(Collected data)
/-- A write keeps the canonical form. -/
theorem write_wf (mem : Mem) (a : Nat) (bs : List Byte) (h : mem.wf = true) : (mem.write a bs).wf = true := by
  unfold Mem.wf Mem.write
  rw [List.append_assoc]
  refine wfFrom_append _ _ 0 a (wfFrom_filter _ _ _ h) ?_ ?_ (Nat.zero_le _)
  · intro c hc
    have := (List.mem_filter.1 hc).2
    simpa using this
  · refine wfFrom_append _ _ a (a + bs.length) (wfFrom_cells bs a) (fun c hc => (cells_key bs a c hc).2) ?_ (by omega)
    refine wfFrom_bound _ 0 _ (wfFrom_filter _ _ _ h) (fun c hc => ?_)
    have := (List.mem_filter.1 hc).2
    simpa using this

/-- Clearing a range keeps the canonical form. -/
theorem clear_wf (mem : Mem) (a n : Nat) (h : mem.wf = true) : (mem.clear a n).wf = true := wfFrom_filter _ _ _ h

/-- Single bytes stored one after the other keep the canonical form. -/
theorem writeCells_wf (cs : List Host.Cell) (mem : Mem) (h : mem.wf = true) : (mem.writeCells cs).wf = true := by
  unfold Mem.writeCells
  induction cs generalizing mem with
  | nil => exact h
  | cons c cs ih => exact ih _ (write_wf _ _ _ h)

/-- A little-endian store keeps the canonical form. -/
theorem writeLe_wf (mem : Mem) (a n v : Nat) (h : mem.wf = true) : (mem.writeLe a n v).wf = true := write_wf _ _ _ h

/-- Leaving cells out by any test keeps the canonical form. -/
theorem filter_wf (mem : Mem) (p : Host.Cell → Bool) (h : mem.wf = true) : Mem.wf (mem.filter p) = true :=
  wfFrom_filter _ _ _ h

/-- The memories of the machine at reset have the canonical form. -/
theorem reset_memories_wf :
    State.reset.m.hbm.wf = true ∧ State.reset.m.host.hostMem.wf = true ∧ (∀ g, (State.reset.m.core g).mem.sp.wf = true) ∧
      ∀ k, (State.reset.m.cluster k).cm.wf = true := by
  refine ⟨rfl, rfl, fun g => ?_, fun k => ?_⟩
  · have : State.reset.m.core g = Core.reset := by
      simp only [Module.core, State.reset, Module.reset, List.getD_eq_getElem?_getD, List.getElem?_replicate]
      split <;> rfl
    rw [this]; rfl
  · have : State.reset.m.cluster k = Cluster.reset := by
      simp only [Module.cluster, State.reset, Module.reset, List.getD_eq_getElem?_getD, List.getElem?_replicate]
      split <;> rfl
    rw [this]; rfl

/-! ### Sparse maps -/

/-- The entries of a map kept by their key. -/
theorem find_filter (t : NatMap) (p : Nat → Bool) (k : Nat) :
    NatMap.find? (t.filter (fun c => p c.1)) k = if p k then NatMap.find? t k else none := by
  induction t with
  | nil => simp [NatMap.find?]
  | cons c t ih =>
    by_cases hp : p c.1
    · by_cases hc : c.1 = k
      · subst hc; simp [List.filter, hp, NatMap.find?]
      · simp [List.filter, hp, NatMap.find?, hc, ih]
    · by_cases hc : c.1 = k
      · subst hc; simpa [List.filter, hp, NatMap.find?] using ih
      · simp [List.filter, hp, NatMap.find?, hc, ih]

/-- Two lists of entries one after the other. -/
theorem find_append (s t : NatMap) (k : Nat) :
    NatMap.find? (s ++ t) k = (NatMap.find? s k).or (NatMap.find? t k) := by
  induction s with
  | nil => simp [NatMap.find?]
  | cons c s ih =>
    simp only [List.cons_append, NatMap.find?]
    split
    · rfl
    · exact ih

/-- What a map holds after a key was put at a value whose absence reads as `d`. -/
theorem find_put (d : Nat) (t : NatMap) (k v j : Nat) :
    NatMap.find? (NatMap.put d t k v) j =
      if j = k then (if v = d then none else some v) else NatMap.find? t j := by
  have lo := find_filter t (fun x => decide (x < k)) j
  have hi := find_filter t (fun x => decide (k < x)) j
  unfold NatMap.put
  rw [find_append, find_append, lo, hi]
  by_cases h : j = k
  · subst h
    by_cases hv : v = d <;> simp [hv, NatMap.find?]
  · have hk : ∀ w : NatMap, w = [] ∨ w = [(k, v)] → NatMap.find? w j = none := by
      intro w hw
      rcases hw with rfl | rfl
      · rfl
      · simp [NatMap.find?, Ne.symm h]
    have hm : NatMap.find? (if v = d then [] else [(k, v)]) j = none := hk _ (by split <;> simp)
    rw [hm]
    rcases Nat.lt_or_gt_of_ne h with g | g
    · have g2 : ¬ k < j := by omega
      simp [h, g, g2]
    · have g2 : ¬ j < k := by omega
      simp [h, g, g2]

Task instructions
List every line above that contains the word "other".

Answer area
/-- Single bytes stored one after the other keep the canonical form. -/
/-- Two lists of entries one after the other. -/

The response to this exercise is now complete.